Fat hurts wrote:
Ghost of Disco Gary wrote:
Incomes are not keeping up with inflation. The proposed raise in capital gains which hurts all investors,corporate taxes will only be passed on to the consumers via increased costs of goods & services. There also plenty more taxes not listed. It's a great way to tank an economy.
"The index for goods rose 5.5 compared with a year ago, up from 5.3 percent in July. Durable goods prices jumped seven percent, up from 6.9 percent in the prior month. Prior to May and June of this year, inflation in durable goods has not run this hot since 1981."
The $3.5T porkulous bill is on life support. It will have to be greatly pared down before any chance of passage and even then it will still require Manchin & Sinema approval. As of today, Biden does not have the votes.
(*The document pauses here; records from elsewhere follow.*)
section
/-! PROOF. Faults, reset and the host's port (60_exceptions.md, 70_reset_and_hazards.md, 20_memory.md section 6): an
instruction that faults ends in fault entry and nothing else, a reset leaves the stated values from any state, and the load
port writes memory alone. -/

namespace Sys2Proof.Machine

/-! ## Fault entry, one lemma per condition of R301 -/

theorem exec_ret_of_empty {s : State} (empty : s.sp.val = 0) :
    exec .ret s = .next (s.raise .stackUnderflow 0x00EE 0) := by
  simp only [exec, execRet, State.pop?_of_empty s.advance empty]
  rfl

theorem exec_call_of_full {s : State} (nnn : Word) (full : s.sp.val = 16) :
    exec (.call nnn) s = .next (s.raise .stackOverflow (encode (.call nnn)) 0) := by
  simp only [exec, execCall, State.push?_of_full s.advance _ full]

theorem exec_skp_of_not_key {s : State} {x : Reg} (noKey : 0xF < (s.getV x).toNat) :
    exec (.skp x) s = .next (s.raise .keyIndex (encode (.skp x)) (s.getV x).toNat) :=
  if_pos noKey

theorem exec_sknp_of_not_key {s : State} {x : Reg} (noKey : 0xF < (s.getV x).toNat) :
    exec (.sknp x) s = .next (s.raise .keyIndex (encode (.sknp x)) (s.getV x).toNat) :=
  if_pos noKey

theorem exec_ldBcd_of_outside {s : State} (x : Reg) {a : Nat} (outside : firstOutside s.indirectBase 3 = some a) :
    exec (.ldBcd x) s = .next (s.raise .bcdRange (encode (.ldBcd x)) a) := by
  simp only [exec, execLdBcd, outside]

theorem exec_dump_of_outside {s : State} (x : Reg) {a : Nat}
    (outside : firstOutside s.indirectBase (x.val + 1) = some a) :
    exec (.dump x) s = .next (s.raise .dataRange (encode (.dump x)) a) := by
  simp only [exec, execDump, outside]

theorem exec_load_of_outside {s : State} (x : Reg) {a : Nat}
    (outside : firstOutside s.indirectBase (x.val + 1) = some a) :
    exec (.load x) s = .next (s.raise .dataRange (encode (.load x)) a) := by
  simp only [exec, execLoad, outside]

theorem exec_drw_of_outside {s : State} (x y : Reg) {n : Fin 16} {a : Nat}
    (outside : firstOutside s.indirectBase n.val = some a) :
    exec (.drw x y n) s = .next (s.raise .dataRange (encode (.drw x y n)) a) := by
  simp only [exec, execDrw, outside]

theorem instructionStep_of_outside {s : State} {a : Nat} (outside : firstOutside s.pc.toNat 2 = some a) :
    instructionStep s = .next (s.raise .fetchRange 0 a) := by
  simp only [instructionStep, outside]

/-! ## Reset and the load port (R340, R73) -/

@[simp] theorem State.getV_hostReset (s : State) (p : Params) (now : Nat) (r : Reg) :
    (s.hostReset p now).getV r = 0 := by
  simp [State.hostReset, State.resetWith, State.getV, Vector.get_eq_getElem]

@[simp] theorem State.slot_hostReset (s : State) (p : Params) (now : Nat) (k : Fin 16) :
    (s.hostReset p now).slot k = 0 := by
  simp [State.hostReset, State.resetWith, State.slot, Vector.get_eq_getElem]

@[simp] theorem State.pixel_hostReset (s : State) (p : Params) (now : Nat) (r : Fin 32) (c : Fin 64) :
    (s.hostReset p now).pixel r c = false := by
  simp [State.hostReset, State.resetWith, State.pixel, Vector.get_eq_getElem]

theorem State.byteAt_hostReset_font (s : State) (p : Params) (now : Nat) (k : Fin 80) :
    (s.hostReset p now).byteAt k.val = p.font.get k :=
  dif_pos k.isLt

theorem State.byteAt_hostReset_beyond_font (s : State) (p : Params) (now : Nat) {a : Nat} (beyond : 80 ≤ a) :
    (s.hostReset p now).byteAt a = 0 :=
  dif_neg (Nat.not_lt.2 beyond)

theorem loadByte_of_closed (a : BitVec 12) (v : Byte) {s : State} (closed : s.loadOpen = false) :
    loadByte a v s = .refused .loadPortClosed :=
  if_pos closed

theorem loadByte_below_program {a : BitVec 12} (v : Byte) {s : State} (isOpen : s.loadOpen = true)
    (below : a.toNat < 0x200) : loadByte a v s = .refused .loadOutsideProgram := by
  rw [loadByte, if_neg (by simp [isOpen]), if_pos below]

theorem loadImage_of_too_long {image : List Byte} (s : State) (long : 3584 < image.length) :
    loadImage image s = .refused .imageTooLong :=
  if_pos long

/-- A byte that the load port takes is stored, and that is all. -/
theorem eq_setByte_of_loadByte {s t : State} {a : BitVec 12} {v : Byte} (h : loadByte a v s = .next t) :
    t = s.setByte a.toNat v := by
  unfold loadByte at h
  split_ifs at h
  cases h
  rfl

/-- Every address of the port is inside memory, so its byte is read back. -/
theorem State.byteAt_setByte_port (s : State) (a : BitVec 12) (v : Byte) :
    (s.setByte a.toNat v).byteAt a.toNat = v := by
  rw [State.byteAt_setByte, if_pos ⟨rfl, a.isLt⟩]

end Sys2Proof.Machine

namespace Sys2Proof.Safety

open Sys2Proof.Machine

/-! ## Faults as a whole (R301, R302, R303) -/

/-- Settles O14: the fault record is a piece that only the eight may write. -/
theorem otherInstructionsNeverFault : Obligations.OtherInstructionsNeverFault := by
  intro i s hi
  obtain ⟨t, ht, frame⟩ := exec_changesOnly i s
  exact ⟨t, ht, frame .faultRecord (ne_true_of_eq_false hi)⟩

/-- Settles O13: an instruction that completes keeps `halted`, so a new halt is fault entry. -/
theorem faultEntryIsPrecise : Obligations.FaultEntryIsPrecise := by
  intro i s t h running halted
  obtain ⟨-, code, addr, isFault, rfl⟩ | done := exec_faults_or_completes h
  · exact ⟨isFault, s.faultsWith_raise code (encode i) addr⟩
  · have stillRunning : t.halted = false := done.halted.trans running
    simp [stillRunning] at halted

/-! ## The faults, one by one (R300, R301) -/

/-- Settles O10: the two bytes of the fetch end at 0x1000 or beyond. -/
theorem fetchOutsideMemoryFaults : Obligations.FetchOutsideMemoryFaults := by
  intro s running hp due high
  have outside := firstOutside_eq_some (base := s.pc.toNat) (n := 2) (by decide) (by omega)
  have cycle : step s = s.instructionCycle := schedule_of_step_due running hp due
  exact ⟨_, cycle.trans (instructionStep_of_outside (s := { s with accI := s.accI - s.periodI }) outside),
    State.faultsWith_raise ..⟩

/-- Settles O16: the pop has no entry to answer. -/
theorem returnOnEmptyStackFaults : Obligations.ReturnOnEmptyStackFaults :=
  fun s empty => ⟨_, exec_ret_of_empty empty, s.faultsWith_raise ..⟩

/-- Settles O19: the push has no free slot. -/
theorem callOnFullStackFaults : Obligations.CallOnFullStackFaults :=
  fun s nnn full => ⟨_, exec_call_of_full nnn full, s.faultsWith_raise ..⟩

/-- Settles O39: each run has a byte above 0xFFF, so `firstOutside` names the address of the record. -/
theorem runOutsideMemoryFaults : Obligations.RunOutsideMemoryFaults := by
  intro s x y n
  refine ⟨fun bcd => ?_, fun run => ?_, fun rows sprite => ?_⟩
  · have outside := firstOutside_eq_some (base := s.indirectBase) (n := 3) (by decide) (by omega)
    exact ⟨_, exec_ldBcd_of_outside x outside, s.faultsWith_raise ..⟩
  · have outside := firstOutside_eq_some (base := s.indirectBase) (n := x.val + 1) (by omega) (by omega)
    exact ⟨⟨_, exec_dump_of_outside x outside, s.faultsWith_raise ..⟩,
      ⟨_, exec_load_of_outside x outside, s.faultsWith_raise ..⟩⟩
  · have outside := firstOutside_eq_some (base := s.indirectBase) (n := n.val) (by omega) (by omega)
    exact ⟨_, exec_drw_of_outside x y outside, s.faultsWith_raise ..⟩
I have to congratulate Gary on his answer, in that it is coherent and thoughtful, even if it is wrong.
Higher corporate taxes do not lead to inflation in consumer prices, except in very narrow cases. This has been proven over and over again. The main thing that happens when you raise corporate taxes is that profits are lower than what they would have been. Prices are set by a myriad of factors. Taxes barely factor in, if they factor in at all.
The reason for inflation right now is that everyone has extra cash and there is not enough stuff to spend it on. Supply chains have not recovered from the pandemic, so practically everything is in short supply. Raising taxes will have no effect on that whatsoever. Companies will continue to work hard to meet demand, supply chains will recover, and prices will eventually stabilize.